═════ EXTRACTED MATERIAL
/-- Engines of a die. -/
def dieEngines (die : Fin 4) : List (Fin 68) := (List.finRange 68).filter (fun e => engineDie e == die)
/-- Engines of a die that take units. -/
def working (s : State) (die : Fin 4) : List (Fin 68) := (dieEngines die).filter (fun e => s.engines[e].st == meACTIVE)
/-- Logical numbers of a die that no engine carries and no engine under test stands in for: where a returned engine and a
spare are tested for one number at a time, the spare that stands in for it keeps it (R14, R119: DESIGN CHOICE,
notes/assumptions/45). -/
def missing (s : State) (die : Fin 4) : List Nat :=
  ((List.range 16).map (fun i => 16 * die.val + i)).filter (fun l =>
    !(dieEngines die).any (fun e => s.engines[e].logical.toNat == l || s.engines[e].standIn == some l))

/-- Vector engine paired with an engine: the one of its logical number (R13, R14). -/
def pairOf (s : State) (e : Fin 68) : Fin 64 := Fin.ofNat 64 s.engines[e].logical.toNat

/-- The idle spare of a die. -/
def spareOf (s : State) (die : Fin 4) : Option (Fin 68) := (dieEngines die).find? (fun e => s.engines[e].st == meSPARE)

/-- The units of a task that have not started end in fault with NO_RESOURCE when its split needs more engines than its die
has (R102): the entry with its pool emptied, and the failure of the first of them. -/
def failUnstarted (e : Entry) : Entry :=
  match nextUnit e.run, e.run with
  | some u, .matrix _ d tot _ f => { e with run := .matrix tot d tot [] (some (f.getD (stNO_RESOURCE, unitTag e u))) }
  | _, _ => e

/-- A die lost an engine: tasks whose split needs more than it has left (R102). -/
def splitMark (die : Fin 4) (s : State) : State :=
  let n := (working s die).length
  forEach allSlots (fun slot st =>
    forEach ((jobDie st slot die).entries.filter (fun p => p.2.st == .running && dOpcode p.2.desc ≤ 2 && decide (n < mSplit p.2.desc)))
      (fun p st => modEntry ⟨slot, die, BitVec.ofNat 16 p.1⟩ failUnstarted st) st) s

/-- An engine is bound to a task: its executor time for the slot runs from the first of the tasks that it is bound to without a
break (R22, R191). -/
def bindEngine (t : TaskRef) (e : Fin 68) (s : State) : State :=
  modEngine e (fun k => { k with slot := some t.slot, bound := some t, since := if k.bound.isNone then s.clock.now else k.since }) s

/-- An engine is bound to no task any more: its executor time for the slot ends (R191). -/
def unbindEngine (e : Fin 68) (s : State) : State :=
  match s.engines[e].bound with
  | none => s
  | some t => modEngine e (fun k => { k with bound := none }) (addUse t.slot (engineDie e) s.engines[e].since s)

/-- A vector engine is bound to no task any more. -/
def unbindVe (v : Fin 64) (s : State) : State :=
  match s.ves[v].bound with
  | none => s
  | some t => modVe v (fun k => { k with bound := none }) (addUse t.slot (unitDie v) s.ves[v].since s)

/-- Whether a vector engine is bound to no task of another job (R22). -/
def veFor (s : State) (slot : Fin 64) (v : Fin 64) : Bool := s.ves[v].bound.all (fun b => b.slot == slot)

/-- A task ends: an engine that was bound to it may change its job slot (R22), unless it still works for an earlier task. -/
def endBound (t : TaskRef) (e : Fin 68) (s : State) : State :=
  if s.engines[e].bound ≠ some t then s
  else
    match s.engines[e].units.getLast? with
    | some u => modEngine e (fun k => { k with bound := some u.task }) s
    | none => unbindEngine e s

/-- Fence an engine that holds no unit (R119, steps 2 to 4): the die's spare is tested in its place, under its number. -/
def fenceIdle (e : Fin 68) (s : State) : State :=
  let die := engineDie e
  let num := s.engines[e].logical.toNat
  let spare := spareOf s die
  let s := setEngine e 0xFF meFENCED (modEngine e (fun k => { k with fence := false }) (unbindEngine e s))
  let s := raiseCause pf0 1 (logError 0x04 none e.val (match spare with | some k => k.val | none => 0xFF) s)
  match spare with
  | some k => setEngine k 0xFF meTESTING (modEngine k (fun x => { x with standIn := some num }) s)
  | none => splitMark die s

/-- An engine gives up those of its units that `p` names. With its last unit it returns its tokens, and a fence that waited
takes effect (R118, R520); it stays bound to its task. -/
def dropUnits (p : MatUnit → Bool) (e : Fin 68) (s : State) : State :=
  let k := s.engines[e]
  if !k.units.any p then s
  else
    let left := k.units.filter (fun u => !p u)
    let s := modEngine e (fun k => { k with units := left }) s
    if !left.isEmpty then s
    else
      let s := modPower (Power.giveBack (.matrix e)) s
      if k.fence then fenceIdle e s else s

/-- A vector engine ends its instance and returns its tokens; it stays bound to its task. -/
def freeVe (v : Fin 64) (s : State) : State :=
  match s.ves[v].inst with
  | none => s
  | some _ =>
    modPower (Power.giveBack (.vector v)) (modVe v (fun k => { k with inst := none }) s)

/-- A rigger core ends its program; its scratch and registers stay (R206). -/
def freeRig (r : Fin 64) (s : State) : State :=
  match s.rigs[r].task with
  | none => s
  | some t =>
    modRig r (fun k => { k with task := none }) (addUse t.slot (unitDie r) s.rigs[r].since s)

/-- Whether an entry's task runs on the Copy Engine or the Token Exchange Engine (R175, R418). -/
def Entry.usesCopy (e : Entry) : Bool :=
  e.st == .running && (dOpcode e.desc == 4 || (dOpcode e.desc == 5 && decide (cOp e.desc ≤ 7)))
def Entry.usesExch (e : Entry) : Bool := e.st == .running && dOpcode e.desc == 5 && decide (8 ≤ cOp e.desc)

/-- Whether a job's RUNNING tasks use an engine of a die. -/
def usesEngine (s : State) (slot : Fin 64) (die : Fin 4) (p : Entry → Bool) : Bool :=
  (jobDie s slot die).entries.any (fun x => p x.2)

/-- Start or end the time for which the Copy Engine and the Token Exchange Engine of a die serve a
job (R191). -/
def serveTime (slot : Fin 64) (die : Fin 4) (s : State) : State :=
  let now := s.clock.now
  let c := usesEngine s slot die Entry.usesCopy
  let x := usesEngine s slot die Entry.usesExch
  modDie slot die (fun d =>
    let add := (match d.copySince, c with | some t, false => now - t | _, _ => 0) +
      (match d.exchSince, x with | some t, false => now - t | _, _ => 0)
    { d with
      use := d.use + add
      copySince := if c then some (d.copySince.getD now) else none
      exchSince := if x then some (d.exchSince.getD now) else none }) s

/-- Requests of a task that ends before their answers: those sent stand, without a task to answer
to, and those that wait for room are not sent. -/
def detachRequests (t : TaskRef) (s : State) : State :=
  modVmt t.slot (fun v => { v with
    flows := v.flows.map (fun p => (p.1, { p.2 with
      out := p.2.out.map (fun o => if o.req.task = some t then { o with req := { o.req with task := none, dest := .none } } else o)
      waiting := p.2.waiting.filter (fun r => !(r.task == some t)) })) }) s

/-- Free every unit that works for a task or is bound to it. -/
def freeUnits (t : TaskRef) (s : State) : State :=
  let s := returnStreams t (detachRequests t { s with claims := s.claims.filter (fun c => !(c.task == t)) })
  let s := forEach (List.finRange 68) (dropUnits (fun u => u.task == t)) s
  let s := forEach (List.finRange 64) (fun v st =>
    if (st.ves[v].inst.map (·.task)) = some t then freeVe v st else st) s
  let s := forEach (List.finRange 68) (endBound t) s
  let s := forEach (List.finRange 64) (fun v st => if st.ves[v].bound = some t then unbindVe v st else st) s
  let s := forEach (List.finRange 64) (fun r st => if st.rigs[r].task = some t then freeRig r st else st) s
  modDie t.slot t.die (fun d =>
    { d with
      routine := if d.routine = some (.task t.index.toNat) then none else d.routine
      queue := d.queue.filter (fun q => !(q == .task t.index.toNat)) }) s

/-! ### Ends of tasks -/

/-- TASK_END trace record (R466's table of kinds). -/
def traceEnd (t : TaskRef) (d : Nat) (cause : Nat) (status : BitVec 8) (s : State) : State :=
  trace (some t.slot) t.die 0 0x11 (dCookie d <<< 128 + cause <<< 32 + status.toNat <<< 24 + (dGen d).toNat <<< 18 + taskName t) s

/-- An entry becomes FAULTED: its units and its claims are freed and its record is written (R209). -/
def endFaulted (t : TaskRef) (cause : Nat) (status : BitVec 8) (detail : Nat) (s : State) : State :=
  let d := (entryOf s t).desc
  let s := writerEnds t (freeUnits t s)
  let s := modEntry t (fun e => { e with st := .faulted, run := .idle, caps := [], reads := [] }) s
  let s := serveTime t.slot t.die s
  let s := event t.slot t.die (taskRec t d cause status detail) s
  pmuCount t.die (some t.slot) 0x050 2 1 (traceEnd t d cause status s)

/-- CLOSE steps that wait when their job leaves RUNNING end in fault with TIMEOUT; their halves stay
CLOSING (R425). A half that has its count closes by it, and its CLOSE completes (R423). -/
def faultClosers (slot : Fin 64) (s : State) : State :=
  forEach s.jobs[slot].buckets (fun b st =>
    match (if halfFull st slot b.1 then none else b.2.closer) with
    | none => st
    | some t =>
      endFaulted t 0x04 stTIMEOUT 0
        (modJob slot (fun j => { j with buckets := j.buckets.put b.1 { b.2 with closer := none } }) st)) s

/-- A RUNNING job enters DRAINING (R209, R559). -/
def drainJob (slot : Fin 64) (s : State) : State := pauseCheck slot (faultClosers slot (setJob slot .draining s))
══════════
TASK TO COMPLETE:
From the line containing "let left := k.units.filter" down to the line containing "def Entry.usesExch (e" in the material above, reproduce every line exactly, including the two end lines.

RESPONSE BOX:
    let left := k.units.filter (fun u => !p u)
    let s := modEngine e (fun k => { k with units := left }) s
    if !left.isEmpty then s
    else
      let s := modPower (Power.giveBack (.matrix e)) s
      if k.fence then fenceIdle e s else s

/-- A vector engine ends its instance and returns its tokens; it stays bound to its task. -/
def freeVe (v : Fin 64) (s : State) : State :=
  match s.ves[v].inst with
  | none => s
  | some _ =>
    modPower (Power.giveBack (.vector v)) (modVe v (fun k => { k with inst := none }) s)

/-- A rigger core ends its program; its scratch and registers stay (R206). -/
def freeRig (r : Fin 64) (s : State) : State :=
  match s.rigs[r].task with
  | none => s
  | some t =>
    modRig r (fun k => { k with task := none }) (addUse t.slot (unitDie r) s.rigs[r].since s)

/-- Whether an entry's task runs on the Copy Engine or the Token Exchange Engine (R175, R418). -/
def Entry.usesCopy (e : Entry) : Bool :=
  e.st == .running && (dOpcode e.desc == 4 || (dOpcode e.desc == 5 && decide (cOp e.desc ≤ 7)))
def Entry.usesExch (e : Entry) : Bool := e.st == .running && dOpcode e.desc == 5 && decide (8 ≤ cOp e.desc)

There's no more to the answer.